Originally Posted by links

My problem is that the above looks like it creates an ANSI text file. Isn't the output supposed to be Unicode? I don't understand this since I'm using wide functions.

As kirants pointed out, make sure you use a hex editor to inspect these files, not a text editor.

The reason is that a text editor can do all sorts of tricks to show text in a user-friendly manner (remove tabs, whitespace, interpret Unicode in some way, etc.). This is not what you want to see -- you want to see the actual bytes that make up the file, and only a hex/binary editor is guaranteed to show this to you.

Regards,

Paul McKenzie

**links** · July 13th, 2008, 05:10 AM

Ok, I've opened the text file in a Hex editor and it is as you say, d is represented by 64. So the way I see it is that this confirms my suspicion that this is an ASCII/ANSI text file? If I type "data" into notepad and save it as an Unicode text file the hex editor shows different hex values.

So can wofstream create an Unicode text file?

And as the following is probably related I'll ask here. If I change "data" to "√" (extended ASCII 251) the text file gets created but contains nothing.
When I turn off Unicode compilation and revert to ofstream I get the following compiler warning:

warning C4566: character represented by universal-character-name '\u221A' cannot be represented in the current code page (1252)
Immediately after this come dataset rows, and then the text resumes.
-- ==== Sys2Proof/Machine/Keys.lean ====
section
/-! DEFINITION. Quotes, certificates, the key-slot commands of KEY_CTRL, fabric key rotation and the random source (file 13). -/

namespace Sys2Proof.Machine

/-! ### Registers that quotes report -/

/-- ID_PART (Table 02-12). -/
def idPart (s : State) : Word :=
  packWord [(0x504C, 16), (0x0840, 16), (0x0, 4), (0xB, 4), (s.power.orderVariant.toNat, 8)]

/-- The code of a USE in KEY_SLOT (Table 13-17). -/
def useCode : Use → Nat
  | .memRange => 0
  | .fabric => 1
  | .port => 2
  | .wrap => 3
  | .sign => 4
  | .kdf => 5

/-- KEY_SLOTn (Table 13-17). -/
def keySlotWord (k : KeySlot) : Word :=
  packWord [(b2n k.valid, 1), (useCode k.use, 3), (k.ownerSet.toNat, 8), (b2n k.prev, 1), (b2n k.locked, 1), (k.origin, 2),
    (k.target, 6), (k.party, 3)]

/-- The digest of the active COMPACT section body. -/
def compactDigest (s : State) : W256 := shakeW s.rig.active.compactBytes

/-- The code of a role in DLY_PAIR. -/
def roleCode : Role → Nat
  | .none => 0
  | .primary => 1
  | .twin => 2

/-! ### Quotes (R338 to R340) -/

/-- A range entry of a quote (Table 13-3). -/
def quoteRange (s : State) (n : Nat) : List Byte :=
  let c := rangeCfg s n
  natLe 2 (c.base / 2 ^ 30) ++ natLe 2 (c.size / 2 ^ 30) ++ natLe 1 c.mode ++ natLe 1 c.ownerSet.toNat ++
  natLe 1 (b2n c.mirrored + 2 * c.keySource + 8 * b2n (c.mode != 0 && (rangeKey s n).keyless)) ++ natLe 1 0

/-- The flags byte of a quote (Table 13-2). -/
def quoteFlags (s : State) : Nat :=
  packBits [(b2n s.power.golden, 1), (b2n s.rig.active.house, 1), (b2n s.rig.active.shared, 1), (b2n s.lc.grant.isSome, 1),
    (b2n s.rig.active.preauth, 1), (b2n s.keys.compactEnded, 1)]

/-- The 576-byte body of a quote (Table 13-2). -/
def quoteBody (s : State) (nonce : W256) (ek : List Byte) : List Byte :=
  natLe 4 0x544F5551 ++ natLe 1 1 ++ natLe 1 (lcNow s.lc) ++ natLe 1 (quoteFlags s) ++ natLe 1 (roleCode s.dly.role) ++
  natLe 8 s.power.serial.toNat ++ natLe 6 ((idPart s).toNat % 2 ^ 48) ++ natLe 2 (s.rig.active.moduleId % 2 ^ 12) ++
  natLe 4 s.power.fwVersion ++ natLe 4 0 ++ w256Bytes nonce ++ w256Bytes s.power.fwMeas ++
  w256Bytes (shakeW (Config.microcode (runningImage s))) ++ w256Bytes (activeDigest s) ++
  w256Bytes (compactDigest s) ++ w256Bytes (if ek.isEmpty then 0 else shakeW ek) ++
  w256Bytes (shakeW (s.keys.slots.flatMap fun k => natLe 8 (keySlotWord k).toNat)) ++
  ((List.range 33).flatMap (quoteRange s)) ++ natLe 6 s.dly.committed ++ List.replicate 50 0

/-- A quote: its body, then the identity signature over it with the next draw as its hedge (R334, R340). -/
def quoteOf (s : State) (nonce : W256) (ek : List Byte) : List Byte :=
  let b := quoteBody s nonce ek
  b ++ identitySign (s.keys.slots.getD 0 {}) "nirnus-quote" b (drawAt s 0)

/-- Record the last KEY_CTRL command's status. -/
def keyStatus (s : State) (st : Status) : Answer := ⟨{ s with keys := { s.keys with lastStatus := st } }, st, []⟩

/-- The nonce of KEY_NONCE0 to 3. -/
def keyNonce (s : State) : W256 := BitVec.ofNat 256 (leNat (s.keys.nonce.flatMap fun w => natLe 8 w.toNat))

/-- QUOTE over KEY_NONCE. -/
def quoteReq (s : State) : Answer :=
  match quoteCheck s with
  | some st => keyStatus s st
  | none =>
    let s1 := quoteAsk s ⟨keyNonce s, [], .mgmt⟩
    keyStatus { s1 with keys := { s1.keys with outPtr := 0, out := [], outReady := false } } .ok

/-- QUOTE. -/
def execQuote (p : Port) (tag : Nat) (s : State) : Host.Outcome State Fault Refusal := .next (mgmtWrite p tag (.quote p tag) quoteReq s)

/-- An ML-KEM-1024 key pair from the next two draws: encapsulation and decapsulation key (R343, R402). -/
def kemDraw (s : State) : List Byte × List Byte := kemKeys (w256Bytes (drawAt s 0)) (w256Bytes (drawAt s 1))

/-- Hand a finished quote to its requester: the output window, a BIND reply, a HELLO_REPLY, or the pair offer (Tables 10-1, 13-4,
15-3). -/
def quoteDeliver (s : State) (r : QuoteReq) (q : List Byte) : State :=
  match r.dest with
  | .mgmt => { s with keys := { s.keys with out := q, outReady := true } }
  | .bind p via tag =>
    let c := s.keys.channels.getD p {}
    if c.ek = some r.ek && !c.bound then
      mgmtReply { s with keys := { s.keys with channels := s.keys.channels.set p { c with quote := q } } } via tag .ok
        (q ++ r.ek)
    else s
  | .session p =>
    let v := portOf s.lmx p
    if v.session = 1 && v.ek = r.ek then
      setupSend (portMod s p fun v => { v with quote := q }) p (.helloReply q r.ek)
    else s
  | .pair => offerSend q s
  | .challenge => s

/-- QUOTE_COMPLETE (R339): the oldest request's signing ends. The signature's draw waits while the entropy source fails; a challenge at the
front ends as CHALLENGE_DONE. -/
def quoteFinish (s : State) : State :=
  match s.keys.quotes with
  | [] => s
  | r :: rest =>
    if drawsWait s || r.dest == .challenge then s
    else
      quoteDeliver (drawUse { s with keys := { s.keys with quotes := rest } } 1) r (quoteOf s r.nonce r.ek)

/-- QUOTE_COMPLETE. -/
def execQuoteComplete (s : State) : Host.Outcome State Fault Refusal := .next (settle (quoteFinish s))

/-! ### Certificates and the output window (R337, R366) -/

/-- The module's identity certificate, or the vendor intermediate (Table 13-1). -/
def certBytes (s : State) (inter : Bool) : List Byte :=
  let body :=
    if inter then
      natLe 4 0x54524543 ++ natLe 1 2 ++ natLe 1 1 ++ natLe 2 0 ++ natLe 8 Config.intermediateSerial.toNat ++ natLe 6 0 ++
      natLe 2 0 ++ w256Bytes (shakeW vendorRootKey) ++ intermediatePub ++ natLe 8 0
    else
      natLe 4 0x54524543 ++ natLe 1 3 ++ natLe 1 2 ++ natLe 2 0 ++ natLe 8 s.power.serial.toNat ++
      natLe 6 ((idPart s).toNat % 2 ^ 48) ++ natLe 2 0 ++ w256Bytes (shakeW intermediatePub) ++
      identityPublic s.lc.vault0 ++ natLe 32 0 ++ natLe 8 0
  body ++ openBytes 29792 (Config.certSign inter)

/-- CERT: the certificate is placed in the output window. -/
def certReq (inter : Bool) (s : State) : Answer :=
  keyStatus { s with keys := { s.keys with outPtr := 0, out := certBytes s inter, outReady := true } } .ok

/-- CERT. -/
def execCert (p : Port) (tag : Nat) (intermediate : Bool) (s : State) : Host.Outcome State Fault Refusal :=
  .next (mgmtWrite p tag (.cert p tag intermediate) (certReq intermediate) s)

/-- A read of KEY_OUT_DATA: 8 bytes at ptr, which advances by 8; 0 at or beyond len (Table 13-15). -/
def keyOutRead (s : State) : Answer :=
  let p := s.keys.outPtr
  let b := (s.keys.out.drop p).take 8
  ⟨{ s with keys := { s.keys with outPtr := (p + 8) % 2 ^ 15 } }, .ok, b ++ List.replicate (8 - b.length) 0⟩

/-- KEY_OUT_READ. -/
def execKeyOutRead (p : Port) (tag : Nat) (s : State) : Host.Outcome State Fault Refusal := .next (mgmtRead p tag (.keyOutRead p tag) keyOutRead s)

/-! ### DRAW, ZEROIZE -/

/-- Whether a slot lies among those that deliveries and requests name (Table 13-6). -/
def namedSlot (slot : Nat) : Bool := decide (32 ≤ slot) && decide (slot ≤ 127)

/-- Every party of the compact as an owner set. -/
def compactOwners (s : State) : BitVec 8 := BitVec.ofNat 8 (maskOf (s.rig.active.parties.map (·.index)))

/-- Whether DRAW may set an owner set: 0, or in a Solo rig the compact's one party (Table 13-14). -/
def drawOwnerOk (s : State) (o : BitVec 8) : Bool := o == 0 || (!isShared s && o == compactOwners s)

/-- DRAW: a drawn kdf key in the named slot. -/
def drawKey (slot : Nat) (o : BitVec 8) (s : State) : Answer :=
  if !namedSlot slot then keyStatus s .badDescriptor
  else if !drawOwnerOk s o then keyStatus s .flowDenied
  else if (s.keys.slots.getD slot {}).valid then keyStatus s .busy
  else
    keyStatus (drawUse (slotPut s slot { valid := true, use := .kdf, ownerSet := o, origin := 1, key := drawAt s 0 }) 1) .ok

/-- DRAW; the draw waits while the entropy source fails (R336). -/
def execDraw (p : Port) (tag slot : Nat) (ownerSet : BitVec 8) (s : State) : Host.Outcome State Fault Refusal :=
  .next (mgmtDraw p tag (.draw p tag slot ownerSet) (drawKey slot ownerSet) s)

/-- KEY_CTRL ZEROIZE: one unlocked slot is struck (R354, Table 13-14). -/
def zeroizeKey (slot : Nat) (s : State) : Answer :=
  let k := s.keys.slots.getD slot {}
  if !namedSlot slot then keyStatus s .badDescriptor
  else if k.locked || (isShared s && k.ownerSet != 0) then keyStatus s .flowDenied
  else keyStatus (slotStrike s fun i _ => i == slot) .ok

/-- KEY_ZEROIZE. -/
def execKeyZeroize (p : Port) (tag slot : Nat) (s : State) : Host.Outcome State Fault Refusal :=
  .next (mgmtWrite p tag (.keyZeroize p tag slot) (zeroizeKey slot) s)

/-! ### Fabric key generations (R350, R351) -/

/-- Empty the replay windows of a fabric key generation bit. -/
def windowsDrop (s : State) (g : Bool) : State :=
  { s with fabric := { s.fabric with windows := s.fabric.windows.filter fun w => w.1.2 != g } }

/-- FAB_ACTIVATE: the staged key becomes current, the old one is accepted on receive only, seq restarts at 0, the replay windows
are emptied; KEY_ABSENT with nothing staged (Table 13-10, step 2). -/
def fabActivate (s : State) : Answer :=
  match s.keys.fabOther with
  | some i =>
    if s.keys.fabStaged then
      let s1 := slotMod s i fun k => { k with prev := false }
      let s2 := match s.keys.fabCur with
        | some j => slotMod s1 j fun k => { k with prev := true }
        | none => s1
      keyStatus { s2 with
        keys := { s2.keys with
          fabCur := some i, fabOther := s.keys.fabCur, fabStaged := false, fabGen := s.keys.fabOtherGen
          fabOtherGen := s.keys.fabGen }
        fabric := { s2.fabric with seq := 0, windows := [] } } .ok
    else keyStatus s .keyAbsent
  | none => keyStatus s .keyAbsent

/-- FAB_ACTIVATE. -/
def execFabActivate (p : Port) (tag : Nat) (s : State) : Host.Outcome State Fault Refusal :=
  .next (mgmtWrite p tag (.fabActivate p tag) fabActivate s)

/-- FAB_RETIRE: the previous slot is zeroized and its windows are emptied; nothing where no previous is held (step 4). -/
def fabRetire (s : State) : Answer :=
  match s.keys.fabOther with
  | some i =>
    if s.keys.fabStaged then keyStatus s .ok
    else
      let s1 := windowsDrop (slotPut s i {}) (s.keys.fabOtherGen % 2 == 1)
      keyStatus { s1 with keys := { s1.keys with fabOther := none, fabOtherGen := 0 } } .ok
  | none => keyStatus s .ok

/-- FAB_RETIRE. -/
def execFabRetire (p : Port) (tag : Nat) (s : State) : Host.Outcome State Fault Refusal :=
  .next (mgmtWrite p tag (.fabRetire p tag) fabRetire s)

/-! ### The random source (R336) -/

/-- DRBG_RESEED: after 2^16 requests the DRBG is reseeded. -/
def execDrbgReseed (s : State) : Host.Outcome State Fault Refusal :=
  .next (if 2 ^ 16 ≤ s.keys.drbgReqs && s.keys.entropyOk then { s with keys := { s.keys with drbgReqs := 0 } } else s)

/-- ENTROPY_HEALTH_FAIL: draws wait and entropy_ok reads 0. -/
def execEntropyHealthFail (s : State) : Host.Outcome State Fault Refusal :=
  .next { s with keys := { s.keys with entropyOk := false } }

end Sys2Proof.Machine
end

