/-- The signer of the first signature that is not a valid one by a party of its own. -/
def badSigner (r : Rig) (sigs : List (Nat × List Byte)) : Option Nat :=
  ((List.range sigs.length).zip sigs).findSome? fun e =>
    let good := match r.parties.find? fun p => p.index == e.2.1 with
      | some p => slhVerify slh256s p.key (ascii "nirnus-rig") (w256Bytes r.digest) e.2.2 &&
          !((sigs.take e.1).any fun x => x.1 == e.2.1)
      | none => false
    if good then none else some e.2.1

/-- Step 7 of R475: the count (0x05), then each signature (0x06, with its signer). -/
def sigReason (b : List Byte) (o : Nat) (r : Rig) : Option (Nat × Nat) :=
  if rb b o 1 != r.parties.length then some (0x05, 0)
  else (badSigner r ((List.range (rb b o 1)).map (sigAt b o))).map fun p => (0x06, p)

/-! ### The check of the buffer -/

/-- The outcome of a check: the rig, or a reason of Table 02-23 and a signer. -/
inductive RigCheck where
  | good (r : Rig) | bad (reason signer : Nat)
deriving DecidableEq, Repr

/-- Check a rig of a version: its fields, then its signatures. -/
def rigFields (reason : Option Nat) (b : List Byte) (sig : Nat) (r : Rig) : RigCheck :=
  match reason with
  | some x => .bad x 0
  | none =>
    match sigReason b sig r with
    | some x => .bad x.1 x.2
    | none => .good r

/-- Whether a buffer is too short to hold the HEADER section of the version it names (R474). -/
def rigShort (b : List Byte) : Bool := b.length < 8 + (if rb b 12 2 = 2 then 56 else 80)

/-- The check of the first RIG_BUF_LEN bytes (R474, R475). -/
def rigCheck (s : State) : RigCheck :=
  let b := cellBytes s.rig.buf 0 (min s.rig.len 524288)
  if s.rig.overrun || 524288 < s.rig.len then .bad 0x0A 0
  else if rigShort b then .bad 0x01 0
  else
    match sectionsOf b with
    | none => .bad 0x0A 0
    | some l =>
      if (l.headD ⟨0, 0, 0, 0⟩).type ≠ 1 then .bad 0x01 0
      else if rb b 12 2 = 3 then rigFields (reasonV3 s b l) b (secAt l 9) (rigV3 b l)
      else if rb b 12 2 = 2 then rigFields (reasonV2 s b l) b (secAt l 3) (rigV2 b l)
      else .bad 0x02 0

/-! ### The rig buffer's registers (R65, Table 02-21) -/

/-- Change the rig block. -/
def rigMod (s : State) (f : RigBlock → RigBlock) : State := { s with rig := f s.rig }

/-- Whether a check or a change is running. -/
def rigBusy (s : State) : Bool := s.rig.state == .verifying || s.rig.state == .committing

/-- Record a status of the RIG_ block as the answer to a write. -/
def rigAnswer (s : State) (st : Status) : Answer := ⟨rigMod s fun r => { r with lastStatus := st }, st, []⟩

/-- A write of a buffer register: BUSY and ignored while VERIFYING or COMMITTING; else it takes effect, the state is LOADING and
any verification is discarded (R65). -/
def rigBufWrite (f : RigBlock → RigBlock) (s : State) : Answer :=
  if rigBusy s then rigAnswer s .busy
  else ⟨rigMod s fun r => { f r with state := .loading, staged := none, stagedDigest := 0 }, .ok, []⟩

/-- RIG_BUF_PTR. -/
def rigPtr (v : Word) (r : RigBlock) : RigBlock := { r with ptr := min (fld v.toNat 0 20 / 8 * 8) 524288 }

/-- RIG_BUF_DATA: 8 bytes at ptr; at or beyond 512 KiB the write is ignored and marked. -/
def rigData (v : Word) (r : RigBlock) : RigBlock :=
  if 524288 ≤ r.ptr then { r with overrun := true }
  else { r with buf := putBytes r.buf r.ptr (natLe 8 v.toNat), ptr := min (r.ptr + 8) 524288 }

/-- RIG_BUF_LEN. -/
def rigLen (v : Word) (r : RigBlock) : RigBlock := { r with len := fld v.toNat 0 20 }

/-- RIG_BUF_PTR_WRITE. -/
def execRigBufPtrWrite (p : Port) (tag : Nat) (v : Word) (s : State) : Host.Outcome State Fault Refusal :=
  .next (mgmtWrite p tag (.rigBufPtrWrite p tag v) (rigBufWrite (rigPtr v)) s)

/-- RIG_BUF_DATA_WRITE. -/
def execRigBufDataWrite (p : Port) (tag : Nat) (v : Word) (s : State) : Host.Outcome State Fault Refusal :=
  .next (mgmtWrite p tag (.rigBufDataWrite p tag v) (rigBufWrite (rigData v)) s)

/-- RIG_BUF_LEN_WRITE. -/
def execRigBufLenWrite (p : Port) (tag : Nat) (v : Word) (s : State) : Host.Outcome State Fault Refusal :=
  .next (mgmtWrite p tag (.rigBufLenWrite p tag v) (rigBufWrite (rigLen v)) s)

/-! ### VERIFY and DISCARD -/

/-- VERIFY (Table 02-10, step 2; R474). -/
def rigVerify (s : State) : Answer :=
  if rigBusy s then rigAnswer s .busy
  else rigAnswer (rigMod s fun r => { r with state := .verifying, staged := none, stagedDigest := 0, reason := 0, signer := 0 }) .ok

/-- VERIFY. -/
def execVerify (p : Port) (tag : Nat) (s : State) : Host.Outcome State Fault Refusal := .next (mgmtWrite p tag (.verify p tag) rigVerify s)

/-- The check ends (Table 02-10, step 3): VERIFIED with the staged digest, or REJECTED with its reason, which is logged. -/
def rigVerified (s : State) : State :=
  if s.rig.state = .verifying then
    match rigCheck s with
    | .good r => rigMod s fun x => { x with
        state := .verified, staged := some r, stagedDigest := r.digest, lastStatus := .ok, reason := 0, signer := 0 }
    | .bad reason signer =>
      stLog (rigMod s fun x => { x with
        state := .rejected, staged := none, stagedDigest := 0, lastStatus := .rigMismatch, reason := reason, signer := signer })
        { logBlank with kind := 13, unit := 122, status := .rigMismatch, detail := reason }
  else s

/-- RIG_VERIFY_DONE. -/
def execRigVerifyDone (s : State) : Host.Outcome State Fault Refusal := .next (rigVerified s)

/-- DISCARD (R65). -/
def rigDiscard (s : State) : Answer :=
  if s.rig.state = .committing then rigAnswer s .busy
  else rigAnswer (rigMod s fun r => { r with
    state := .empty, buf := [], ptr := 0, len := 0, overrun := false, staged := none, stagedDigest := 0 }) .ok

/-- DISCARD. -/
def execDiscard (p : Port) (tag : Nat) (s : State) : Host.Outcome State Fault Refusal := .next (mgmtWrite p tag (.discard p tag) rigDiscard s)

/-! ### COMMIT (R63, R64) -/

/-- Whether range n, or the hold as 32, keeps its contents and key from one rig to the next (R64). -/
def rangeKept (old new : Rig) (n : Nat) : Bool :=
  let x := if n = 32 then holdCfg old else old.ranges.getD n {}
  let y := if n = 32 then holdCfg new else new.ranges.getD n {}
  x.mode != 0 && x == y && (y.keySource == 0 || old.compactBytes == new.compactBytes)

/-- The ranges, and the hold as 32, that are used in a rig. -/
def rigUsed (r : Rig) : List Nat :=
  (List.range 33).filter fun n => (if n = 32 then holdCfg r else r.ranges.getD n {}).mode != 0

/-- The key slots of ranges that change: current and previous ones (Table 02-10, step 5). -/
def lostSlots (s : State) (new : Rig) : List Nat :=
  ((rigUsed s.rig.active).filter fun n => !rangeKept s.rig.active new n).flatMap fun n =>
    let k := rangeKey s n
    (if k.keyless then [] else [k.curSlot]) ++ if k.prevValid then [k.prevSlot] else []

/-- Whether a pair cannot stand across a rig change: another twin or none (R65), another role, or a changed pair range or hold. -/
def pairEnds (s : State) (new : Rig) : Bool :=
  !new.twinNamed || !s.rig.active.twinNamed || new.twinId != s.rig.active.twinId || rigRole new != rigRole s.rig.active ||
    (pairRanges s).any (fun n => !rangeKept s.rig.active new n) ||
    (s.rig.active.holdSize != 0 && !rangeKept s.rig.active new 32)

/-- Too few slots among 128 to 255 for the keys that a rig's ranges and hold will be filled under, those struck at step 5 counted as free
(R346). -/
def slotsShort (s : State) (new : Rig) : Bool :=
  let need := (rigUsed new).filter fun n =>
    !rangeKept s.rig.active new n && (if n = 32 then holdCfg new else new.ranges.getD n {}).keySource == 0
  let free := ((List.range 128).map (128 + ·)).filter fun i => !(s.keys.slots.getD i {}).valid || (lostSlots s new).contains i
  decide (free.length < need.length)

/-- The refusal of a COMMIT (R65, R474, R449, Table 12-9). A slot that is being created, whose space is not live yet, refuses it as a live one
does (DESIGN CHOICE, log entry 87). -/
def commitBusy (s : State) : Bool :=
  s.rig.state != .verified || s.rig.staged.any (slotsShort s) || s.sp.slots.any (fun x => x.state != 0) || s.lc.testOpen ||
    s.ciph.ranges.any fun k => k.walk == 2

/-- Step 5 of Table 02-10: COMMITTING; slots of changed ranges struck; the management scrub abandoned (R303); the pair ended; party
channels and pending contributions ended where the COMPACT differs (R344); a grant ended by a Shared policy (R457); requests that waited refused (R241). -/
def commitStart (s : State) (new : Rig) : State :=
  let s1 := slotStrike s fun i _ => (lostSlots s new).contains i
  let s2 := if s.mem.scrub.state = 1 then { s1 with mem := { s1.mem with scrub := { s1.mem.scrub with state := 3 } } } else s1
  let s3 := if s.dly.role != .none && s.dly.state != .unpaired && pairEnds s new then depart s2 else s2
  let s4 :=
    if s.rig.active.compactBytes == new.compactBytes then s3
    else (List.range 8).foldl endChannel { s3 with keys := { s3.keys with pendings := [] } }
  let s5 := if new.shared then { s4 with lc := { s4.lc with grant := none } } else s4
  requestsRefuse (rigMod s5 fun r => { r with state := .committing, next := some new, stagedDigest := 0, lastStatus := .ok })

/-- COMMIT. -/
def rigCommit (s : State) : Answer :=
  if commitBusy s then rigAnswer s .busy
  else
    match s.rig.staged with
    | some new => ⟨commitStart s new, .ok, []⟩
    | none => rigAnswer s .busy

/-- COMMIT. -/
def execCommit (p : Port) (tag : Nat) (s : State) : Host.Outcome State Fault Refusal := .next (mgmtWrite p tag (.commit p tag) rigCommit s)

/-- Wipe all memory outside the kept ranges (Table 02-10, step 7). -/
def wipeUnkept (m : Mem) (kept : List (Nat × RangeCfg)) : Mem :=
  let inLine := fun (l : Nat) => kept.any fun e => decide (e.2.base / 64 ≤ l) && decide (l < (e.2.base + e.2.size) / 64)
  { m with
    cells := m.cells.filter fun c => inLine (c.1 / 64)
    faults := m.faults.filter fun f => inLine f.1
    counters := m.counters.filter fun c => if c.1 < 2 ^ 40 then inLine (c.1 * 4) else inLine (c.1 - 2 ^ 40)
    nodes := m.nodes.filter fun f => kept.any fun e => e.1 == f.range
    allFailed := m.allFailed.filter fun f => kept.any fun e => e.1 == f.1
    cache := m.cache.filter fun x => kept.any fun e => e.1 == x.range
    merge := m.merge.filter fun e => inLine e.key }

/-- Refill range n at a rig change: under a new drawn key where key_source is 0, else keyless (R308). -/
def refillNew (s : State) (n : Nat) : State :=
  let c := rangeCfg s n
  if c.keySource = 0 then
    match freeDrawn s with
    | some slot =>
      fillRange (drawUse (slotPut s slot (drawnRangeKey c.ownerSet n (drawAt s 0))) 1) n (some slot) 3
    | none => fillRange s n none 3
  else fillRange s n none 3

/-- Links whose lane-mode field changed retrain (Table 02-10, step 6). -/
def relinkAll (old : Rig) (s : State) : State :=
  (List.range 48).foldl (fun t n =>
    if old.laneModes.getD n 0 == linkCap t n then t else linkFlush t n (linkMay t n)) s

/-- Points above the new caps come down to them; the Basecamp core and Reel service islands run at theirs (R53, R423). -/
def capIslands (s : State) : State :=
  { s with gaf := { s.gaf with
      islands := ((List.range 125).zip s.gaf.islands).map fun e =>
        let cap := s.rig.active.caps.getD e.1 7
        if 122 ≤ e.1 then { e.2 with granted := cap, point := if s.gaf.hot || s.gaf.pin then 0 else cap }
        else { e.2 with point := min e.2.point cap, granted := min e.2.granted cap } } }

/-- Dailies under the new rig: its role and partner; a pair that stood stays (R264). A primary starts at generation 0 (R270). -/
def rerole (old : Rig) (s : State) : State :=
  let r := s.rig.active
  if s.dly.state != .unpaired && s.dly.state != .orphaned then s
  else if old.twinNamed == r.twinNamed && old.twinId == r.twinId && rigRole old == rigRole r && !s.dly.promoted then
    dlyMod s fun d => { d with committed := if d.role = .primary then 0 else d.committed }
  else dlyMod s fun d => { d with
    role := rigRole r, state := .unpaired, partner := if r.twinNamed then r.twinId else 0, promoted := false, take := false, map := []
    mirrorPos := 0, failed := [], mirrorIds := 0, barred := false, committed := if rigRole r = .primary then 0 else d.committed }

/-- Steps 6 to 8 of Table 02-10. -/
def rigRefilled (s : State) : State :=
  match s.rig.next with
  | none => s
  | some new =>
    if s.rig.state ≠ .committing || drawsWait s then s
    else
      let old := s.rig.active
      let used := rigUsed new
      let kept := used.filter (rangeKept old new)
      let fresh := used.filter fun n => !rangeKept old new n
      let cfg := fun (n : Nat) => if n = 32 then holdCfg new else new.ranges.getD n {}
      let s1 := rigMod { s with gaf := { s.gaf with window := 16 } } fun r => { r with
        active := new, next := none, staged := none, state := .empty, reinitMask := BitVec.ofNat 33 (maskOf fresh) }
      let s2 := { s1 with
        mem := wipeUnkept s1.mem (kept.map fun n => (n, cfg n))
        ciph := { s1.ciph with
          ranges := ((List.range 33).zip s1.ciph.ranges).map fun e =>
            if used.contains e.1 then e.2
            else { filledKey e.2 none e.2.salt 0 0 with keyless := false } }
        keys := { s1.keys with compactEnded := false } }
      rerole old (capIslands (relinkAll old (fresh.foldl refillNew s2)))

end Sys2Proof.Machine
end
The output file then contains the following character: "?"

All of this is very confusing to me and I'll appreciate if you guys can shed some light on this.

**0xC0000005** · July 13th, 2008, 08:00 AM

I don't know of any standard file classes that work well with UNICODE. wofstream uses wchar_t as its element type but actually converts to char before writing. If there is a way to change this behavior I don't know what it is.

When working with UNICODE files I always create a special class derived from the class I want to use - in your case this would be wofstream - and use unformatted binary write functions. However, the unformatted write() function of wofstream still requires a wchar_t array so I would prefer to use ofstream instead when working with binary.

You are also forgetting the UNICODE byte order marker (BOM) that must be included at the beginning of a UNICODE text file.

Code:

class WOFSTREAM : public std::ofstream
{
	public:

		void WriteBOM()
		{
			const static wchar_t BOM = 0xfeff;
			write((const char *)&BOM, sizeof(BOM));
		}

		WOFSTREAM& operator <<(const wchar_t* text)
		{
			const char *pData = (const char *)text;
			const unsigned int length = wcslen(text) * sizeof(text[0]);
			write(pData, length);
                        return *this;
		} 
		
};

int WINAPI wWinMain(HINSTANCE hInstance, HINSTANCE, wchar_t* cmdParam, int cmdShow)
{
    WOFSTREAM file;
    file.open("data.txt", std::ios::out);
    file.WriteBOM();
    file << L"data";
    file.close();
    return 0;
}

**active2volcano** · July 13th, 2008, 08:11 AM

Code:

wcout  << "\u221a" <<endl;

This code can show the "√" in the console prompt!

**links** · July 13th, 2008, 03:58 PM

Thanks 0xC0000005, your post explains the problem. I will definitely be using your code. One would think that the wide functions and classes will be a bit "smarter" when using wide characters.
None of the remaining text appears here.